**Action item:**
The entries below hold a line with "def Queue.nextNumber (q" and a line with "s.entries.filter fun e => e.part = part && e.queue". Return those lines and all that lie between them, exactly and only.

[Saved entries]
===============

/-- The dies of a partition in the order in which the arbiter looks: from the one after the last placement,
with wrap; the first time, from the lowest (R343). -/
def State.dieOrder (s : State) (part : Nat) : List Nat :=
  let ds := s.dieSet part
  match (s.partition part).lastDie with
  | none => ds
  | some l => (ds.filter fun d => decide (l < d)) ++ ds.filter fun d => decide (d ≤ l)

/-- The core sets in the arbiter's order on which a gang fits and which a test accepts (DESIGN CHOICE log 15). -/
def State.findSet (s : State) (part : Nat) (d : GangDemand) (ok : Nat → Bool) : Option Nat :=
  ((s.dieOrder part).flatMap fun die => coreSets die d.members.length).find? fun b => s.fitsAt b d && ok b

/-- A gang fits somewhere in a partition. -/
def State.fitsSomewhere (s : State) (part : Nat) (d : GangDemand) : Bool := (s.findSet part d fun _ => true).isSome

/-! ## Placing (R17, R23, R27, R84, R254, R377) -/

/-- A workgroup at its start. -/
def Workgroup.start (id gang entry member core vaultBase : Nat) (r : Record) : Workgroup :=
  { id := id, gang := gang, entry := entry, member := member, core := core, vaultBase := vaultBase, vaultSize := r.vault,
    vault := [], poison := [], buffers := [], ringLen := r.ringLen, pub := 0, copies := [], nslots := r.nslots, slots := [],
    layouts := [], ntiles := r.ntiles, tiles := [], cvs := [], hasPaths := r.paths = 1, traces := [], issued := 0, done := 0,
    ops := [], oloads := [], conflicts := 0, mismatched := [], scopeMiss := false, matrixCheck := false, impOvf := false,
    reports := [], dbgHalt := false, bulk := 0, drain := 0, coll := 0, phasers := [] }

/-- The slot of the next of a workgroup's waves: in the pane with the fewest of them, the lowest free one
(R23). -/
def nextSlot (free taken : List Nat) : Nat :=
  let count (k : Nat) : Nat := (taken.filter fun t => t % 4 = k % 4).length
  ((free.filter fun k => !taken.contains k).foldl (fun (best : Option Nat) k => match best with
    | none => some k
    | some b => if count k < count b || (count k = count b && decide (k % 4 < b % 4)) then some k else some b) none).getD 0

/-- The slots of `n` waves of a workgroup. -/
def takeSlots (free : List Nat) : Nat → List Nat → List Nat
  | 0, taken => taken
  | n + 1, taken => takeSlots free n (taken ++ [nextSlot free taken])

/-- A wave at its start (R25, R46, R373). -/
def Wave.start (id core slot : Nat) (kind : WaveKind) (wg index blocks : Nat) (pc : DWord) (level : Level) (clk : Nat) : Wave :=
  { id := id, core := core, slot := slot, kind := kind, wg := wg, index := index, blocks := blocks,
    threads := List.replicate 32 (Thread.start pc level), interval := 0, resident := true, store := [], seq := 0,
    lastIssue := clk, yieldUntil := 0, haltLogged := false }

/-- The instruction cache of a core is invalidated (R142). -/
def State.dropCode (s : State) (core : Nat) : State :=
  if (s.core core).code = [] then s else s.setCore core { s.core core with code := [] }

/-- Place a member of a new gang on its core. -/
def State.placeMember (s : State) (e : Entry) (gang : Nat) (m core : Nat) : State :=
  let id := s.nextId
  let r := e.record
  let g := Workgroup.start id gang e.id m core ((s.vaultRoom core r.vault).getD 0) r
  let slots := takeSlots (s.freeWaveSlots core) r.nwaves []
  let waves := ((List.range r.nwaves).zip slots).map fun x =>
    Wave.start (id + 1 + x.1) core x.2 .user id x.1 r.blocks r.entryPc e.level s.clk
  { s.dropCode core with wgs := s.wgs ++ [g], waves := s.waves ++ waves, nextId := id + 1 + r.nwaves }

/-- Place the next gang of an entry on the core set at `base`. -/
def State.placeGang (s : State) (e : Entry) (base : Nat) : State :=
  let id := s.nextId
  let gang : Gang :=
    { id := id, entry := e.id, index := e.placed, base := base, placedAt := s.clk, expired := false, asked := false,
      saving := false, owing := false, killed := false, phasers := [] }
  let s := { s.fresh with gangs := s.gangs ++ [gang] }
  let s := (List.range e.record.gsize).foldl (fun s m => s.placeMember e id m (base + m)) s
  let p := s.partition e.part
  (s.setPartition e.part { p with lastDie := some (dieOf base), lastPlaced := some s.clk }).modEntry e.id fun e => { e with placed := e.placed + 1 }

/-! ## An empty partition (R28, R333) -/

/-- The state with none of some gangs resident. -/
def State.withoutGangs (s : State) (gone : Gang → Bool) : State :=
  let ids := (s.gangs.filter gone).map fun g => g.id
  let wgs := (s.wgs.filter fun g => ids.contains g.gang).map fun g => g.id
  { s with
    gangs := s.gangs.filter fun g => !gone g
    wgs := s.wgs.filter fun g => !ids.contains g.gang
    waves := s.waves.filter fun w => !(w.isUser && wgs.contains w.wg)
    cores := s.cores.map fun c => (c.1, { c.2 with draining := [] }) }

/-- The most gangs that can be resident on a package: one wave slot each. -/
def gangLimit : Nat := 256 * 63

/-! ## Saved gangs as demands -/

/-- What a saved gang asks: what it holds (R33, R383) (DEDUCED log 68). -/
def SavedGang.demand (x : SavedGang) (r : Record) : GangDemand :=
  { members := x.wgs.map fun g =>
      let ws := x.waves.filter fun w => w.wg = g.id && !w.exited
      { waves := ws.length, blocks := sumOf ws fun w => w.blocks, vault := g.vaultSize, slots := g.nslots, tiles := g.ntiles,
        paths := if g.hasPaths then 1 else 0, phasers := r.corePh }
    quadPh := r.quadPh }

/-- The saved gangs of an entry, lowest GANG first. -/
def State.savedOf (s : State) (entry : Nat) : List SavedGang :=
  (s.saved.filter fun x => x.gang.entry = entry).foldl (fun l x =>
    (l.filter fun y => decide (y.gang.index ≤ x.gang.index)) ++ [x] ++ l.filter fun y => decide (x.gang.index < y.gang.index)) []

/-- An entry's next gang (R343). -/
inductive NextGang where
  | saved (x : SavedGang)
  | fresh

/-- The next gang of an entry that waits to be placed or restored. -/
def State.nextGang (s : State) (e : Entry) : Option NextGang :=
  match s.savedOf e.id with
  | x :: _ => some (.saved x)
  | [] => if e.placed < e.gangs.getD 0 then some .fresh else none

def NextGang.demand (g : NextGang) (r : Record) : GangDemand :=
  match g with
  | .saved x => x.demand r
  | .fresh => r.demand

/-! ## Saved gangs back on cores (R33, R343, R384) -/

/-- A sleep whose deadline has come ends (R174). -/
def Thread.awake (t : Thread) (pcc : Nat) : Thread :=
  match t.run with
  | .parked (.sleep deadline) len => if deadline ≤ pcc then { t with run := .running }.advance len else t
  | _ => t

/-- A restored wave: on its new core and slot; threads whose deadlines have passed are eligible (R174). -/
def Wave.restored (w : Wave) (core slot clk : Nat) (pcc : DWord) : Wave :=
  { w with core := core, slot := slot, lastIssue := clk, yieldUntil := 0, resident := true,
           threads := w.threads.map fun t => t.awake pcc.toNat }

/-- A member of a saved gang on its new core; the promises that it has read as met (R33). -/
def State.restoreMember (s : State) (x : SavedGang) (base : Nat) (g : Workgroup) : State :=
  let core := base + g.member
  let ws := x.waves.filter fun w => w.wg = g.id
  let live := ws.filter fun w => !w.exited
  let slots := takeSlots (s.freeWaveSlots core) live.length []
  let waves := ((live.zip slots).map fun y => y.1.restored core y.2 s.clk s.pcc)
    ++ (ws.filter Wave.exited).map fun w => w.restored core w.slot s.clk s.pcc
  let g' := { g with
    core := core, vaultBase := (s.vaultRoom core g.vaultSize).getD 0, met := g.met ++ g.promised, promised := [] }
  { s.dropCode core with wgs := s.wgs ++ [g'], waves := s.waves ++ waves }

/-- A saved gang once its frame is read, before the pool grants its tokens and its ring operations are reissued: the frame is not
free yet (R271, R384). -/
def SavedGang.back (x : SavedGang) (base clk : Nat) : Gang :=
  { x.gang with base := base, placedAt := clk, owing := true, reserved := some (x.frame, x.frameSize), held := x.ringOps }

/-- A saved gang stands on the core set at `base`. -/
def State.occupy (s : State) (x : SavedGang) (base : Nat) : State :=
  let s := { s with
    saved := s.saved.filter fun y => y.gang.id ≠ x.gang.id
    gangs := s.gangs ++ [x.back base s.clk] }
  let s := x.wgs.foldl (fun s g => s.restoreMember x base g) s
  let p := s.partOf (dieOf base)
  s.setPartition p { s.partition p with lastDie := some (dieOf base), lastPlaced := some s.clk }

/-! ## Producers (R332, R341, R344) -/

/-- KIND, value and fields of a dependence (R332). -/
def depKind (d : DWord) : Nat := bits d 29 3
def depValue (d : DWord) : Word := hiWord d
def depQueue (d : DWord) : Nat := bits d 16 6
def depNumber (d : DWord) : BitVec 16 := d.extractLsb' 0 16

/-- The dependences of a record. -/
def Record.deps (r : Record) : List DWord := (List.range 4).map r.dep

/-- The entry that an ENTRY dependence of a partition names, if it is read and not completed. -/
def State.depEntry (s : State) (part : Nat) (d : DWord) : Option Entry :=
  s.entries.find? fun e => e.part = part && e.queue = depQueue d && e.number = (depNumber d).toNat

/-- The producers of an entry. -/
def State.producers (s : State) (e : Entry) : List Entry :=
  (e.record.deps.filter fun d => depKind d = 1).filterMap (s.depEntry e.part)

/-- Every producer that still has an unplaced gang could place its next one (R344). -/
def State.producersFit (s : State) (e : Entry) : Bool :=
  (s.producers e).all fun p =>
    match s.nextGang p with
    | some g => p.gangs.getD 0 ≤ p.placed || s.fitsSomewhere p.part (g.demand p.record)
    | none => true

/-- The core set that the arbiter takes for an entry's next gang, if it fits (R343, R344). -/
def State.chooseSet (s : State) (e : Entry) (g : NextGang) : Option Nat :=
  s.findSet e.part (g.demand e.record) fun b => !e.record.early ||
    (match g with
      | .fresh => s.placeGang e b
      | .saved x => s.occupy x b).producersFit e

/-- Place up to `n` gangs of an entry, each on a set that the arbiter takes; none where one does not fit. -/
def State.placeMany (e : Nat) : Nat → State → Option State
  | 0, s => some s
  | n + 1, s =>
    match s.entry? e with
    | none => none
    | some x =>
      match s.chooseSet x .fresh with
      | none => none
      | some b => State.placeMany e n (s.placeGang x b)

/-- The fit of an entry in its empty partition: of one gang, or of the whole grid with COSCHED (R333). -/
def State.fitsEmpty (s : State) (e : Entry) : Bool :=
  let empty := s.withoutGangs fun _ => true
  let fits := { empty with entries := [e] }
  if e.record.cosched then
    match e.gangs with
    | none => fits.fitsSomewhere e.part e.record.demand
    | some n => decide (n ≤ gangLimit) && (State.placeMany e.id n fits).isSome
  else fits.fitsSomewhere e.part e.record.demand

/-! ## The arbiter (R343) -/

/-- The gangs that a COSCHED entry places in one step. -/
def State.wholeGrid (s : State) (e : Entry) : Option State :=
  State.placeMany e.id (e.gangs.getD 0 - e.placed) s

/-- Saved gangs of an entry fit one after another (R28). -/
def State.allFit (e : Entry) : List SavedGang → State → Bool
  | [], _ => true
  | x :: xs, s =>
    match s.chooseSet e (.saved x) with
    | some b => State.allFit e xs (s.occupy x b)
    | none => false

/-- The next gang of an entry fits: a COSCHED grid fits as a whole (R28, R343). -/
def State.entryFits (s : State) (e : Entry) : Bool :=
  match s.nextGang e with
  | none => false
  | some .fresh =>
    if e.record.cosched then
      (s.wholeGrid e).isSome
    else (s.chooseSet e .fresh).isSome
  | some (.saved x) => State.allFit e (if e.record.cosched then s.savedOf e.id else [x]) s

/-- A candidate: eligible since an earlier clk, not to complete, with a gang waiting (R339, R343, R355). -/
def State.candidate (s : State) (e : Entry) : Bool :=
  (match e.eligibleAt with
    | some c => decide (c < s.clk)
    | none => false) && e.status.isNone && (s.nextGang e).isSome

/-- The arbiter of a partition may place: it does so at most once in 4 clk (R343). -/
def State.mayPlace (s : State) (part : Nat) : Bool :=
  match (s.partition part).lastPlaced with
  | some c => decide (c + 4 ≤ s.clk)
  | none => true

/-- Entry `a` comes before entry `b` (R343). -/
def Entry.before (a b : Entry) : Bool :=
  if a.record.priority ≠ b.record.priority then decide (b.record.priority < a.record.priority)
  else if a.eligibleAt.getD 0 ≠ b.eligibleAt.getD 0 then decide (a.eligibleAt.getD 0 < b.eligibleAt.getD 0)
  else decide (a.queue < b.queue)

/-- The clocks after which a waiting entry holds back lower priorities (R343). -/
def starvation : Nat := 65536

/-- An entry has waited longer than that. -/
def State.overdue (s : State) (e : Entry) : Bool :=
  match e.waitingSince with
  | some w => decide (starvation < s.clk - w)
  | none => false

/-- The arbiter's choice among the candidates of a partition. -/
def State.arbitrate (s : State) (part : Nat) : Option Entry :=
  let cands := s.entries.filter fun e => e.part = part && s.candidate e && s.mayPlace part
  let held := cands.filter fun e => (e.starved || s.overdue e) && !s.entryFits e
  (cands.filter fun e => s.entryFits e && held.all fun h => decide (h.record.priority ≤ e.record.priority)).foldl
    (fun best e => match best with
      | none => some e
      | some b => if e.before b then some e else some b) none
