/-- The level of a PHASER dependence's handle, its index, and its die index (R332). -/
def depLevel (d : DWord) : Nat := bits d 13 3
def depIndex (d : DWord) : Nat := bits d 0 13
def depDie (d : DWord) : Nat := bits d 16 3

/-- An entry number that a queue has not yet assigned (R340). -/
def Queue.unassigned (q : Queue) (n : BitVec 16) : Bool := decide ((n - q.tail).toNat < 2 ^ 15)

/-- An entry number more than 4,096 behind TAIL (R340). -/
def Queue.longPast (q : Queue) (n : BitVec 16) : Bool := decide (4096 < (q.tail - n).toNat)

/-- A dependence that R332 or R333 refuses; `latch` tells whether a LATCH dependence has an allocation. -/
def State.depBad (s : State) (part : Nat) (latch : Bool) (d : DWord) : Bool :=
  match depKind d with
  | 0 => decide (d ≠ 0)
  | 1 => decide (bits d 22 7 ≠ 0) || decide (depValue d ≠ 0) || (s.queue part (depQueue d)).unassigned (depNumber d)
  | 2 => decide (bits d 21 8 ≠ 0) || !latch
  | 3 =>
    let lv := depLevel d
    decide (bits d 19 10 ≠ 0) || !([2, 3, 4].contains lv) || decide (phaserCount lv ≤ depIndex d)
      || (if lv = 2 then decide ((s.dieSet part).length ≤ depDie d) else depDie d ≠ 0)
  | _ => true

/-- The LAUNCH_BAD checks of a record that reached the head of a queue (R333). -/
def State.recordBad (s : State) (part : Nat) (q : Queue) (r : Record) (latch : Bool) : Bool :=
  r.fieldsBad || (r.ringLog ≠ 0 && decide (r.vault < 64 + 32 * r.ringLen))
    || (r.early && !r.deps.any fun d => depKind d = 1)
    || r.deps.any (s.depBad part latch)
    || decide (q.maxPri < r.priority) || (!r.preemptible && !q.npok)
    || !(PhRange.inside { base := r.dieBase, count := r.dieCnt } (dieRange q.phal))
    || !(PhRange.inside { base := r.pkgBase, count := r.pkgCnt } (pkgRange q.phal))
    || !(PhRange.inside { base := r.podBase, count := r.podCnt } (podRange q.phal))

/-- The number of the entry that a queue is to read next. -/
def Queue.nextNumber (q : Queue) : BitVec 16 := q.tail - BitVec.ofNat 16 q.appended.length

/-- The entries of a queue that are read and not completed, oldest first. -/
def State.entriesOf (s : State) (part queue : Nat) : List Entry :=
  s.entries.filter fun e => e.part = part && e.queue = queue

/-- An entry has placed all its gangs, or is only to complete (R339). -/
def Entry.allPlaced (e : Entry) : Bool :=
  e.status.isSome || (match e.gangs with | some n => decide (n ≤ e.placed) && e.eligibleAt.isSome | none => false)

/-- The lowest die of a partition, whose command processor serves its queues (R343). -/
def State.lowestDie (s : State) (part : Nat) : Nat := (s.dieSet part).headD 0

/-- The record in 256 bytes. -/
def Record.ofBytes (bs : List Byte) : Record := { words := wordsOf 64 bs }

/-- What has become of the ENTRY dependences of a record when it is checked (R340): one more than 4,096 entries behind TAIL is
met, and one whose entry has completed is met or failed. -/
def State.settledNow (s : State) (part : Nat) (r : Record) : List (DWord × Bool) :=
  (r.deps.filter fun d => depKind d = 1).filterMap fun d =>
    let q := s.queue part (depQueue d)
    if q.longPast (depNumber d) then some (d, true)
    else (look q.finished (depNumber d).toNat).map fun st => (d, st = .done)

/-- RECORD_CHECK (R333, R335): the next record of a queue is copied and checked, in a clk after that of its append (R355). A
poisoned one is refused (DEDUCED log 49) (DEDUCED log 66). -/
def execRecordCheck (part queue : Nat) (s : State) : Host.Outcome State Fault Refusal :=
  let q := s.queue part queue
  match q.appended with
  | [] => .next s
  | a :: rest =>
    if !(s.entriesOf part queue).all Entry.allPlaced
        || decide (q.appended.length ≤ (s.launched.filter fun x => x.part = part && x.queue = queue).length) then .next s
    else
      let number := q.nextNumber
      let (s, data, bad) := s.engineRead (s.lowestDie part) (32 * s.lowestDie part) .sys (q.slotPa number) 256
      let r := Record.ofBytes data
      let e : Entry :=
        { id := s.nextId, part := part, queue := queue, number := number.toNat, record := r, level := a.level,
          launcher := a.launcher, root := some q.root, gangs := if r.indirect then none else some (r.word 8).toNat,
          eligibleAt := none, waitingSince := none, placed := 0, retired := 0, messages := 0, notBefore := a.notBefore,
          latchLast := a.latchLast, starved := false, status := none, settled := s.settledNow part r }
      let status : Option Status :=
        if a.killed then some .killed
        else if bad ≠ [] || s.recordBad part q r a.launcher.isSome then some .launchBad
        else if !s.fitsEmpty e then some .noFit
        else none
      let s := s.fresh.setQueue part queue { s.queue part queue with appended := rest }
      .next { s with entries := s.entries ++ [{ e with status := status }] }

/-! ## Dependences (R340, R341) -/

/-- What has become of a dependence. -/
inductive Dep where
  | met | failed | pending
  deriving DecidableEq, Repr

/-- The bytes of the vault of a workgroup, resident or saved. -/
def State.vaultOf (s : State) (wg : Nat) : Option (Sparse Byte) :=
  match s.wg? wg with
  | some g => some g.vault
  | none => ((s.saved.flatMap fun x => x.wgs).find? fun g => g.id = wg).map fun g => g.vault

/-- PHASE of a latch of some vault bytes. -/
def phaseIn (vault : Sparse Byte) (off : Nat) : Word := word (wordsOf 1 (sbytes vault (off + 8) 4)) 0

/-- The latch offset of a LATCH dependence. -/
def depOffset (d : DWord) : Nat := 16 * bits d 0 21

/-- A dependence of an entry, as it stands (R332, R340, R341). -/
def State.depState (s : State) (e : Entry) (d : DWord) : Dep :=
  match depKind d with
  | 0 => .met
  | 1 =>
    match e.settled.find? fun x => x.1 = d with
    | some (_, ok) => if ok then .met else .failed
    | none => if e.record.early && ((s.depEntry e.part d).map fun p => decide (0 < p.placed)).getD false then .met else .pending
  | 2 =>
    match e.launcher.bind s.vaultOf with
    | some v => if phaseIn v (depOffset d) ≠ depValue d then .met else .pending
    | none =>
      match e.latchLast.bind fun l => look l (depOffset d) with
      | some p => if p ≠ depValue d then .met else .failed
      | none => .failed
  | _ =>
    let lv := depLevel d
    let r : PhaserRef :=
      { level := lv, owner := if lv = 2 then (s.dieSet e.part).getD (depDie d) 0 else 0, index := depIndex d }
    let n := ((s.phaser r).phase - depValue d).toNat
    if 1 ≤ n && n ≤ 2 ^ 31 then .met else .pending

===============

**Reply:**
def Queue.nextNumber (q : Queue) : BitVec 16 := q.tail - BitVec.ofNat 16 q.appended.length

/-- The entries of a queue that are read and not completed, oldest first. -/
def State.entriesOf (s : State) (part queue : Nat) : List Entry :=
  s.entries.filter fun e => e.part = part && e.queue = queue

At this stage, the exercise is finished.